Stueber wrote:I think I have a solution for the problem of translating examples from C to freebasic. As most libraries come with examples written in C it would be nice to have a c2fb. I already have a C parser but it does not do preprocessing. So I've got to figure out how to deal with #include and stuff like that.
Hi AGS, I had a lot of free time in the information science lesson today. I had the same idea. A c2fb converter would be the best solution. I allready have a lexer and a parser for C, like you. Maybe we have suggestions for each other. My plan was:
[X] run the preprocessor over the sources
[X] Write a lexer with flex for C
[X] Write a parser with bison for C
[O] Create a tree structur of the parsed input << hardest part
[ ] Unparse the tree structur and emit FB code
But the hardest part is the standard C library, there isn't an implementation of it for FB but every C program uses it.

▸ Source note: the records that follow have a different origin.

-- ==== Sys2Proof/Laws/State.lean ====
section
/-! SUPPORT. Each named update of State, field by field: one lemma per field, so that no later proof unfolds a record
update. -/

namespace Sys2Proof.Machine

/-! ### txWrite -/

section txWrite
variable (s : State) (w : List Byte)

@[simp] theorem State.txWrite_busy : (s.txWrite w).busy = s.busy := rfl
@[simp] theorem State.txWrite_phase : (s.txWrite w).phase = s.phase := rfl
@[simp] theorem State.txWrite_resynced : (s.txWrite w).resynced = s.resynced := rfl
@[simp] theorem State.txWrite_rspValid : (s.txWrite w).rspValid = s.rspValid := rfl
@[simp] theorem State.txWrite_escLegacy : (s.txWrite w).escLegacy = s.escLegacy := rfl
@[simp] theorem State.txWrite_result : (s.txWrite w).result = s.result := rfl
@[simp] theorem State.txWrite_firstErr : (s.txWrite w).firstErr = s.firstErr := rfl
@[simp] theorem State.txWrite_reqAddr : (s.txWrite w).reqAddr = s.reqAddr := rfl
@[simp] theorem State.txWrite_reqCmd : (s.txWrite w).reqCmd = s.reqCmd := rfl
@[simp] theorem State.txWrite_reqPlen : (s.txWrite w).reqPlen = s.reqPlen := rfl
@[simp] theorem State.txWrite_timeout : (s.txWrite w).timeout = s.timeout := rfl
@[simp] theorem State.txWrite_wireLen : (s.txWrite w).wireLen = s.wireLen := rfl
@[simp] theorem State.txWrite_rspAddr : (s.txWrite w).rspAddr = s.rspAddr := rfl
@[simp] theorem State.txWrite_rspCmd : (s.txWrite w).rspCmd = s.rspCmd := rfl
@[simp] theorem State.txWrite_rspLen : (s.txWrite w).rspLen = s.rspLen := rfl
@[simp] theorem State.txWrite_rspIsResponse : (s.txWrite w).rspIsResponse = s.rspIsResponse := rfl
@[simp] theorem State.txWrite_txpay : (s.txWrite w).txpay = s.txpay := rfl
@[simp] theorem State.txWrite_rxpay : (s.txWrite w).rxpay = s.rxpay := rfl
@[simp] theorem State.txWrite_wire : (s.txWrite w).wire = s.wire := rfl
@[simp] theorem State.txWrite_rxbuf : (s.txWrite w).rxbuf = s.rxbuf := rfl
@[simp] theorem State.txWrite_txout : (s.txWrite w).txout = s.txout ++ w := rfl
@[simp] theorem State.txWrite_timer : (s.txWrite w).timer = s.timer := rfl
@[simp] theorem State.txWrite_scan : (s.txWrite w).scan = s.scan := rfl
@[simp] theorem State.txWrite_inputs : (s.txWrite w).inputs = s.inputs := rfl
@[simp] theorem State.txWrite_hostData : (s.txWrite w).hostData = s.hostData := rfl
@[simp] theorem State.txWrite_unitOut : (s.txWrite w).unitOut = s.unitOut := rfl
@[simp] theorem State.txWrite_freeCount : (s.txWrite w).freeCount = s.freeCount := rfl

end txWrite

/-! ### loadTimer -/

section loadTimer
variable (s : State) 

@[simp] theorem State.loadTimer_busy : s.loadTimer.busy = s.busy := rfl
@[simp] theorem State.loadTimer_phase : s.loadTimer.phase = s.phase := rfl
@[simp] theorem State.loadTimer_resynced : s.loadTimer.resynced = s.resynced := rfl
@[simp] theorem State.loadTimer_rspValid : s.loadTimer.rspValid = s.rspValid := rfl
@[simp] theorem State.loadTimer_escLegacy : s.loadTimer.escLegacy = s.escLegacy := rfl
@[simp] theorem State.loadTimer_result : s.loadTimer.result = s.result := rfl
@[simp] theorem State.loadTimer_firstErr : s.loadTimer.firstErr = s.firstErr := rfl
@[simp] theorem State.loadTimer_reqAddr : s.loadTimer.reqAddr = s.reqAddr := rfl
@[simp] theorem State.loadTimer_reqCmd : s.loadTimer.reqCmd = s.reqCmd := rfl
@[simp] theorem State.loadTimer_reqPlen : s.loadTimer.reqPlen = s.reqPlen := rfl
@[simp] theorem State.loadTimer_timeout : s.loadTimer.timeout = s.timeout := rfl
@[simp] theorem State.loadTimer_wireLen : s.loadTimer.wireLen = s.wireLen := rfl
@[simp] theorem State.loadTimer_rspAddr : s.loadTimer.rspAddr = s.rspAddr := rfl
@[simp] theorem State.loadTimer_rspCmd : s.loadTimer.rspCmd = s.rspCmd := rfl
@[simp] theorem State.loadTimer_rspLen : s.loadTimer.rspLen = s.rspLen := rfl
@[simp] theorem State.loadTimer_rspIsResponse : s.loadTimer.rspIsResponse = s.rspIsResponse := rfl
@[simp] theorem State.loadTimer_txpay : s.loadTimer.txpay = s.txpay := rfl
@[simp] theorem State.loadTimer_rxpay : s.loadTimer.rxpay = s.rxpay := rfl
@[simp] theorem State.loadTimer_wire : s.loadTimer.wire = s.wire := rfl
@[simp] theorem State.loadTimer_rxbuf : s.loadTimer.rxbuf = s.rxbuf := rfl
@[simp] theorem State.loadTimer_txout : s.loadTimer.txout = s.txout := rfl
@[simp] theorem State.loadTimer_timer : s.loadTimer.timer = s.timeout := rfl
@[simp] theorem State.loadTimer_scan : s.loadTimer.scan = s.scan := rfl
@[simp] theorem State.loadTimer_inputs : s.loadTimer.inputs = s.inputs := rfl
@[simp] theorem State.loadTimer_hostData : s.loadTimer.hostData = s.hostData := rfl
@[simp] theorem State.loadTimer_unitOut : s.loadTimer.unitOut = s.unitOut := rfl
@[simp] theorem State.loadTimer_freeCount : s.loadTimer.freeCount = s.freeCount := rfl

end loadTimer

/-! ### countDown -/

section countDown
variable (s : State) 

@[simp] theorem State.countDown_busy : s.countDown.busy = s.busy := rfl
@[simp] theorem State.countDown_phase : s.countDown.phase = s.phase := rfl
@[simp] theorem State.countDown_resynced : s.countDown.resynced = s.resynced := rfl
@[simp] theorem State.countDown_rspValid : s.countDown.rspValid = s.rspValid := rfl
@[simp] theorem State.countDown_escLegacy : s.countDown.escLegacy = s.escLegacy := rfl
@[simp] theorem State.countDown_result : s.countDown.result = s.result := rfl
@[simp] theorem State.countDown_firstErr : s.countDown.firstErr = s.firstErr := rfl
@[simp] theorem State.countDown_reqAddr : s.countDown.reqAddr = s.reqAddr := rfl
@[simp] theorem State.countDown_reqCmd : s.countDown.reqCmd = s.reqCmd := rfl
@[simp] theorem State.countDown_reqPlen : s.countDown.reqPlen = s.reqPlen := rfl
@[simp] theorem State.countDown_timeout : s.countDown.timeout = s.timeout := rfl
@[simp] theorem State.countDown_wireLen : s.countDown.wireLen = s.wireLen := rfl
@[simp] theorem State.countDown_rspAddr : s.countDown.rspAddr = s.rspAddr := rfl
@[simp] theorem State.countDown_rspCmd : s.countDown.rspCmd = s.rspCmd := rfl
@[simp] theorem State.countDown_rspLen : s.countDown.rspLen = s.rspLen := rfl
@[simp] theorem State.countDown_rspIsResponse : s.countDown.rspIsResponse = s.rspIsResponse := rfl
@[simp] theorem State.countDown_txpay : s.countDown.txpay = s.txpay := rfl
@[simp] theorem State.countDown_rxpay : s.countDown.rxpay = s.rxpay := rfl
@[simp] theorem State.countDown_wire : s.countDown.wire = s.wire := rfl
@[simp] theorem State.countDown_rxbuf : s.countDown.rxbuf = s.rxbuf := rfl
@[simp] theorem State.countDown_txout : s.countDown.txout = s.txout := rfl
@[simp] theorem State.countDown_timer : s.countDown.timer = if s.timer = 0 then 0 else s.timer - 1 := rfl
@[simp] theorem State.countDown_scan : s.countDown.scan = s.scan := rfl
@[simp] theorem State.countDown_inputs : s.countDown.inputs = s.inputs := rfl
@[simp] theorem State.countDown_hostData : s.countDown.hostData = s.hostData := rfl
@[simp] theorem State.countDown_unitOut : s.countDown.unitOut = s.unitOut := rfl
@[simp] theorem State.countDown_freeCount : s.countDown.freeCount = s.freeCount := rfl

end countDown

/-! ### startOp -/

section startOp
variable (s : State) 

@[simp] theorem State.startOp_busy : s.startOp.busy = true := rfl
@[simp] theorem State.startOp_phase : s.startOp.phase = s.phase := rfl
@[simp] theorem State.startOp_resynced : s.startOp.resynced = s.resynced := rfl
@[simp] theorem State.startOp_rspValid : s.startOp.rspValid = s.rspValid := rfl
@[simp] theorem State.startOp_escLegacy : s.startOp.escLegacy = s.escLegacy := rfl
@[simp] theorem State.startOp_result : s.startOp.result = s.result := rfl
@[simp] theorem State.startOp_firstErr : s.startOp.firstErr = s.firstErr := rfl
@[simp] theorem State.startOp_reqAddr : s.startOp.reqAddr = s.reqAddr := rfl
@[simp] theorem State.startOp_reqCmd : s.startOp.reqCmd = s.reqCmd := rfl
@[simp] theorem State.startOp_reqPlen : s.startOp.reqPlen = s.reqPlen := rfl
@[simp] theorem State.startOp_timeout : s.startOp.timeout = s.timeout := rfl
@[simp] theorem State.startOp_wireLen : s.startOp.wireLen = s.wireLen := rfl
@[simp] theorem State.startOp_rspAddr : s.startOp.rspAddr = s.rspAddr := rfl
@[simp] theorem State.startOp_rspCmd : s.startOp.rspCmd = s.rspCmd := rfl
@[simp] theorem State.startOp_rspLen : s.startOp.rspLen = s.rspLen := rfl
@[simp] theorem State.startOp_rspIsResponse : s.startOp.rspIsResponse = s.rspIsResponse := rfl
@[simp] theorem State.startOp_txpay : s.startOp.txpay = s.txpay := rfl
@[simp] theorem State.startOp_rxpay : s.startOp.rxpay = s.rxpay := rfl
@[simp] theorem State.startOp_wire : s.startOp.wire = s.wire := rfl
@[simp] theorem State.startOp_rxbuf : s.startOp.rxbuf = s.rxbuf := rfl
@[simp] theorem State.startOp_txout : s.startOp.txout = s.txout := rfl
@[simp] theorem State.startOp_timer : s.startOp.timer = s.timer := rfl
@[simp] theorem State.startOp_scan : s.startOp.scan = s.scan := rfl
@[simp] theorem State.startOp_inputs : s.startOp.inputs = s.inputs := rfl
@[simp] theorem State.startOp_hostData : s.startOp.hostData = s.hostData := rfl
@[simp] theorem State.startOp_unitOut : s.startOp.unitOut = s.unitOut := rfl
@[simp] theorem State.startOp_freeCount : s.startOp.freeCount = s.freeCount := rfl

end startOp

/-! ### finish -/

section finish
variable (s : State) (c : Code)

@[simp] theorem State.finish_busy : (s.finish c).busy = false := rfl
@[simp] theorem State.finish_phase : (s.finish c).phase = .idle := rfl
@[simp] theorem State.finish_resynced : (s.finish c).resynced = s.resynced := rfl
@[simp] theorem State.finish_rspValid : (s.finish c).rspValid = s.rspValid := rfl
@[simp] theorem State.finish_escLegacy : (s.finish c).escLegacy = s.escLegacy := rfl
@[simp] theorem State.finish_result : (s.finish c).result = c := rfl
@[simp] theorem State.finish_firstErr : (s.finish c).firstErr = s.firstErr := rfl
@[simp] theorem State.finish_reqAddr : (s.finish c).reqAddr = s.reqAddr := rfl
@[simp] theorem State.finish_reqCmd : (s.finish c).reqCmd = s.reqCmd := rfl
@[simp] theorem State.finish_reqPlen : (s.finish c).reqPlen = s.reqPlen := rfl
@[simp] theorem State.finish_timeout : (s.finish c).timeout = s.timeout := rfl
@[simp] theorem State.finish_wireLen : (s.finish c).wireLen = s.wireLen := rfl
@[simp] theorem State.finish_rspAddr : (s.finish c).rspAddr = s.rspAddr := rfl
@[simp] theorem State.finish_rspCmd : (s.finish c).rspCmd = s.rspCmd := rfl
@[simp] theorem State.finish_rspLen : (s.finish c).rspLen = s.rspLen := rfl
@[simp] theorem State.finish_rspIsResponse : (s.finish c).rspIsResponse = s.rspIsResponse := rfl
@[simp] theorem State.finish_txpay : (s.finish c).txpay = s.txpay := rfl
@[simp] theorem State.finish_rxpay : (s.finish c).rxpay = s.rxpay := rfl
@[simp] theorem State.finish_wire : (s.finish c).wire = s.wire := rfl
@[simp] theorem State.finish_rxbuf : (s.finish c).rxbuf = s.rxbuf := rfl
@[simp] theorem State.finish_txout : (s.finish c).txout = s.txout := rfl
@[simp] theorem State.finish_timer : (s.finish c).timer = s.timer := rfl
@[simp] theorem State.finish_scan : (s.finish c).scan = s.scan := rfl
@[simp] theorem State.finish_inputs : (s.finish c).inputs = s.inputs := rfl
@[simp] theorem State.finish_hostData : (s.finish c).hostData = s.hostData := rfl
@[simp] theorem State.finish_unitOut : (s.finish c).unitOut = s.unitOut := rfl
@[simp] theorem State.finish_freeCount : (s.finish c).freeCount = s.freeCount := rfl

end finish

/-! ### invalidateRsp -/

section invalidateRsp
variable (s : State) 

@[simp] theorem State.invalidateRsp_busy : s.invalidateRsp.busy = s.busy := rfl
@[simp] theorem State.invalidateRsp_phase : s.invalidateRsp.phase = s.phase := rfl
@[simp] theorem State.invalidateRsp_resynced : s.invalidateRsp.resynced = s.resynced := rfl
@[simp] theorem State.invalidateRsp_rspValid : s.invalidateRsp.rspValid = false := rfl
@[simp] theorem State.invalidateRsp_escLegacy : s.invalidateRsp.escLegacy = s.escLegacy := rfl
@[simp] theorem State.invalidateRsp_result : s.invalidateRsp.result = s.result := rfl
@[simp] theorem State.invalidateRsp_firstErr : s.invalidateRsp.firstErr = s.firstErr := rfl
@[simp] theorem State.invalidateRsp_reqAddr : s.invalidateRsp.reqAddr = s.reqAddr := rfl
@[simp] theorem State.invalidateRsp_reqCmd : s.invalidateRsp.reqCmd = s.reqCmd := rfl
@[simp] theorem State.invalidateRsp_reqPlen : s.invalidateRsp.reqPlen = s.reqPlen := rfl
@[simp] theorem State.invalidateRsp_timeout : s.invalidateRsp.timeout = s.timeout := rfl
@[simp] theorem State.invalidateRsp_wireLen : s.invalidateRsp.wireLen = s.wireLen := rfl
@[simp] theorem State.invalidateRsp_rspAddr : s.invalidateRsp.rspAddr = Config.freeByte s.freeCount := rfl
@[simp] theorem State.invalidateRsp_rspCmd : s.invalidateRsp.rspCmd = Config.freeByte (s.freeCount + 1) := rfl
@[simp] theorem State.invalidateRsp_rspLen : s.invalidateRsp.rspLen = Config.freeByte (s.freeCount + 2) := rfl
@[simp] theorem State.invalidateRsp_rspIsResponse : s.invalidateRsp.rspIsResponse = (Config.freeByte (s.freeCount + 3)).getLsbD 0 := rfl
@[simp] theorem State.invalidateRsp_txpay : s.invalidateRsp.txpay = s.txpay := rfl
@[simp] theorem State.invalidateRsp_rxpay : s.invalidateRsp.rxpay = [] := rfl
@[simp] theorem State.invalidateRsp_wire : s.invalidateRsp.wire = s.wire := rfl
@[simp] theorem State.invalidateRsp_rxbuf : s.invalidateRsp.rxbuf = s.rxbuf := rfl
@[simp] theorem State.invalidateRsp_txout : s.invalidateRsp.txout = s.txout := rfl
@[simp] theorem State.invalidateRsp_timer : s.invalidateRsp.timer = s.timer := rfl
@[simp] theorem State.invalidateRsp_scan : s.invalidateRsp.scan = s.scan := rfl
@[simp] theorem State.invalidateRsp_inputs : s.invalidateRsp.inputs = s.inputs := rfl
@[simp] theorem State.invalidateRsp_hostData : s.invalidateRsp.hostData = s.hostData := rfl
@[simp] theorem State.invalidateRsp_unitOut : s.invalidateRsp.unitOut = s.unitOut := rfl
@[simp] theorem State.invalidateRsp_freeCount : s.invalidateRsp.freeCount = s.freeCount + 4 := rfl

end invalidateRsp

/-! ### storeFrame -/

section storeFrame
variable (s : State) (f : Frame)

The hardest part is are preprocessor constructs (macro's, but also e.g. structured constants without type attached) , that many of the expressions need (usage) context to translate.
The problem is C programs are digested in two steps (cpp + cc). A header translation works in principle in one step (.h/.c - > .xxx). But information added during the second step (the C compiler, the usage) is not available.
Another way of stating this is that a C (.h) header is never really compiled without usage. It is kept as preprocessor state till it can be substituted in the source that uses it.
This makes doing the translator that understands nearly everything you throw at it impossible. (specially packages that use macros to deal e.g. with complex datatypes or pseudo OOP)
You can always try heuristic approaches, and in theory you could go through the full process (compile GTK apps in C), and obtain usage parameters, and then use the found info to generate a translation. Example: Assume a parameterised macro is called once with X as type of the first parameter, and once with Y. You can then generate two functions for it under the hood, once with X and once with Y.
You can even try to convert it to a generic, or whatever own macro facility you do have (even if it is not 1:1 C), and retain the ability to also use what you translate the macro to with own types.
Long story short: fully automated is nearly impossible, unless you effectively C as a subset. Preprocessor and all. (give or take some token substitution). I do not know any freely accessable codebases that do on random substantial headers.
For these reasons I would go in the direction of a customizable kit (OOP with virtual methods to override, or even scripting), so that to translate a large header set, you can leverage what kinds of special information you know about. (if a macro matches this and that, then transform it to function/generic/struct/class whatever), or leave it for manual intervention). If you are really cool, you can record decisions that are prompted and store them for later retranslations of the same header.
A random example: (from FreeBSD headers)
Code: Select all
#define CTL_P1003_1B_NAMES { \
{ 0, 0 }, \
{ "asynchronous_io", CTLTYPE_INT }, \
{ "mapped_files", CTLTYPE_INT }, \
{ "memlock", CTLTYPE_INT }, \
{ "memlock_range", CTLTYPE_INT }, \
{ "memory_protection", CTLTYPE_INT }, \
{ "message_passing", CTLTYPE_INT }, \
{ "prioritized_io", CTLTYPE_INT }, \
{ "priority_scheduling", CTLTYPE_INT }, \
{ "realtime_signals", CTLTYPE_INT }, \
{ "semaphores", CTLTYPE_INT }, \
{ "fsync", CTLTYPE_INT }, \
{ "shared_memory_objects", CTLTYPE_INT }, \
{ "synchronized_io", CTLTYPE_INT }, \
{ "timers", CTLTYPE_INT }, \
{ "aio_listio_max", CTLTYPE_INT }, \
{ "aio_max", CTLTYPE_INT }, \
{ "aio_prio_delta_max", CTLTYPE_INT }, \
{ "delaytimer_max", CTLTYPE_INT }, \
{ "mq_open_max", CTLTYPE_INT }, \
{ "pagesize", CTLTYPE_INT }, \
{ "rtsig_max", CTLTYPE_INT }, \
{ "nsems_max", CTLTYPE_INT }, \
{ "sem_value_max", CTLTYPE_INT }, \
{ "sigqueue_max", CTLTYPE_INT }, \
{ "timer_max", CTLTYPE_INT }, \
}
How to translate this without context info?